**YOUR OBJECTIVE**.
Look below for the line holding "instance (R351). -/" and the line holding "if 1 < u.head.length". Transcribe exactly those lines and all lines between them, nothing more.

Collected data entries
-- ==== Sys2Proof/Machine/Egress.lean ====
section
/-! DEFINITION. Egress (R362–R375): what a queue's frames weigh, when live frames leave, their layout at each Stroke boundary,
launches, buckets, and time gates. Functions of settings take the registers as a reader `rd`, so that admission can ask them of
registers that are not yet in force. -/

namespace Sys2Proof.Machine

/-- A field read through a reader of registers. -/
def rdFld (rd : Nat → Word) (a : Nat) (f : Fld) : Nat := f.get (rd a)

/-! ## Lengths (R364, R372) -/

/-- The egress port of a queue: that of its subscriber. -/
def queuePort (rd : Nat → Word) (q : Nat) : Nat :=
  rdFld rd (Reg.egsSubCfg (rdFld rd (Reg.egsEqCfg q) F.egsEqCfg_sub)) F.egsSubCfg_port

/-- The service class of a queue. -/
def queueClass (rd : Nat → Word) (q : Nat) : Nat :=
  rdFld rd (Reg.egsSubCfg (rdFld rd (Reg.egsEqCfg q) F.egsEqCfg_sub)) F.egsSubCfg_tc

/-- Bytes of a frame of a queue with `payload` bytes of RTP payload, from destination address to FCS; at least 64. -/
def frameLength (rd : Nat → Word) (q payload : Nat) : Nat :=
  let a := Reg.egsDestCtl (rdFld rd (Reg.egsEqCfg q) F.egsEqCfg_dest)
  let tag := if rdFld rd a F.egsDestCtl_vlan = 0xFFF then 0 else 4
  let ip := if rdFld rd a F.egsDestCtl_ver = 0 then 20 else 40
  max 64 (14 + tag + ip + 8 + 12 + payload + 16 * rdFld rd (Reg.egsEqCfg q) F.egsEqCfg_srtp + 4)

/-- Bytes that MACsec adds on an instance (R351). -/
def macsecBytes (rd : Nat → Word) (m : Nat) : Nat :=
  let a := Reg.portMacsecCfg m
  if rdFld rd a F.portMacsecCfg_enable = 0 then 0 else if rdFld rd a F.portMacsecCfg_includeSci = 1 then 32 else 24

/-- The counted length of a frame of `bytes` bytes on an egress port (R364). -/
def countedLength (rd : Nat → Word) (m bytes : Nat) : Nat :=
  ((bytes : Int) + signed 9 (rdFld rd (Reg.egsPortCfg m) F.egsPortCfg_overhead) + (macsecBytes rd m : Int)).toNat

/-- The bytes of RTP payload of a queue's first packet of a unit (R372, R373). -/
def firstMax (rd : Nat → Word) (q : Nat) : Nat :=
  if rdFld rd (Reg.egsEqCfg q) F.egsEqCfg_encap = 2 then 1316 else 16 * rdFld rd (Reg.egsEqRtp q) F.egsEqRtp_firstMax

/-- PKT_MAX of a queue in force: 1,316 under TS_RTP. -/
def pktMax (rd : Nat → Word) (q : Nat) : Nat :=
  if rdFld rd (Reg.egsEqCfg q) F.egsEqCfg_encap = 2 then 1316 else rdFld rd (Reg.egsEqPkt q) F.egsEqPkt_pktMax

/-- Packets of a NAL unit of `size` bytes that begins `off` bytes into a coded unit, as (bytes of the unit before the packet, RTP payload
bytes): a single NAL unit packet, or fragmentation units, which carry what follows the NAL unit's 2-byte header behind 3 bytes of their own.
`first` is what the next packet may carry, `size'` any after it (R372). -/
def nalPackets (first size' off size : Nat) : List (Nat × Nat) :=
  if size ≤ first then [(off, size)]
  else
    let a := first - 3
    let b := max 1 (size' - 3)
    (off, a + 3) :: (List.range (cdiv (size - 2 - a) b)).map fun i => (off + 2 + a + i * b, min b (size - 2 - a - i * b) + 3)

/-- The packets of a unit's NAL units one after another. -/
def nalsPackets (size' : Nat) : (first off : Nat) → List Nat → List (Nat × Nat)
  | _, _, [] => []
  | first, off, n :: r => nalPackets first size' off n ++ nalsPackets size' size' (off + n) r

/-- The packets of a coded unit (R372): its parameter sets and SEI messages in one aggregation packet, of 2 bytes and 2 for each, when they fit
FIRST_MAX, and every other NAL unit on its own. -/
def unitPackets (rd : Nat → Word) (q : Nat) (u : UnitRec) : List (Nat × Nat) :=
  let first := firstMax rd q
  let size := pktMax rd q
  let group := 2 + sumBy (fun n => 2 + n) u.head
  if 1 < u.head.length ∧ group ≤ first then (0, group) :: nalsPackets size size (sumBy id u.head) u.body
  else nalsPackets size first 0 (u.head ++ u.body)

/-! ## Transport streams (R373) -/

/-- A packet of a transport stream by its PID and what it carries: the PAT the PMT's PID, the PMT the stream type, video whether it carries a
PCR. -/
abbrev TsPacket := Nat × Nat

**ANSWER BOX**.
/-- Bytes that MACsec adds on an instance (R351). -/
def macsecBytes (rd : Nat → Word) (m : Nat) : Nat :=
  let a := Reg.portMacsecCfg m
  if rdFld rd a F.portMacsecCfg_enable = 0 then 0 else if rdFld rd a F.portMacsecCfg_includeSci = 1 then 32 else 24

/-- The counted length of a frame of `bytes` bytes on an egress port (R364). -/
def countedLength (rd : Nat → Word) (m bytes : Nat) : Nat :=
  ((bytes : Int) + signed 9 (rdFld rd (Reg.egsPortCfg m) F.egsPortCfg_overhead) + (macsecBytes rd m : Int)).toNat

/-- The bytes of RTP payload of a queue's first packet of a unit (R372, R373). -/
def firstMax (rd : Nat → Word) (q : Nat) : Nat :=
  if rdFld rd (Reg.egsEqCfg q) F.egsEqCfg_encap = 2 then 1316 else 16 * rdFld rd (Reg.egsEqRtp q) F.egsEqRtp_firstMax

/-- PKT_MAX of a queue in force: 1,316 under TS_RTP. -/
def pktMax (rd : Nat → Word) (q : Nat) : Nat :=
  if rdFld rd (Reg.egsEqCfg q) F.egsEqCfg_encap = 2 then 1316 else rdFld rd (Reg.egsEqPkt q) F.egsEqPkt_pktMax

/-- Packets of a NAL unit of `size` bytes that begins `off` bytes into a coded unit, as (bytes of the unit before the packet, RTP payload
bytes): a single NAL unit packet, or fragmentation units, which carry what follows the NAL unit's 2-byte header behind 3 bytes of their own.
`first` is what the next packet may carry, `size'` any after it (R372). -/
def nalPackets (first size' off size : Nat) : List (Nat × Nat) :=
  if size ≤ first then [(off, size)]
  else
    let a := first - 3
    let b := max 1 (size' - 3)
    (off, a + 3) :: (List.range (cdiv (size - 2 - a) b)).map fun i => (off + 2 + a + i * b, min b (size - 2 - a - i * b) + 3)

/-- The packets of a unit's NAL units one after another. -/
def nalsPackets (size' : Nat) : (first off : Nat) → List Nat → List (Nat × Nat)
  | _, _, [] => []
  | first, off, n :: r => nalPackets first size' off n ++ nalsPackets size' size' (off + n) r

/-- The packets of a coded unit (R372): its parameter sets and SEI messages in one aggregation packet, of 2 bytes and 2 for each, when they fit
FIRST_MAX, and every other NAL unit on its own. -/
def unitPackets (rd : Nat → Word) (q : Nat) (u : UnitRec) : List (Nat × Nat) :=
  let first := firstMax rd q
  let size := pktMax rd q
  let group := 2 + sumBy (fun n => 2 + n) u.head
  if 1 < u.head.length ∧ group ≤ first then (0, group) :: nalsPackets size size (sumBy id u.head) u.body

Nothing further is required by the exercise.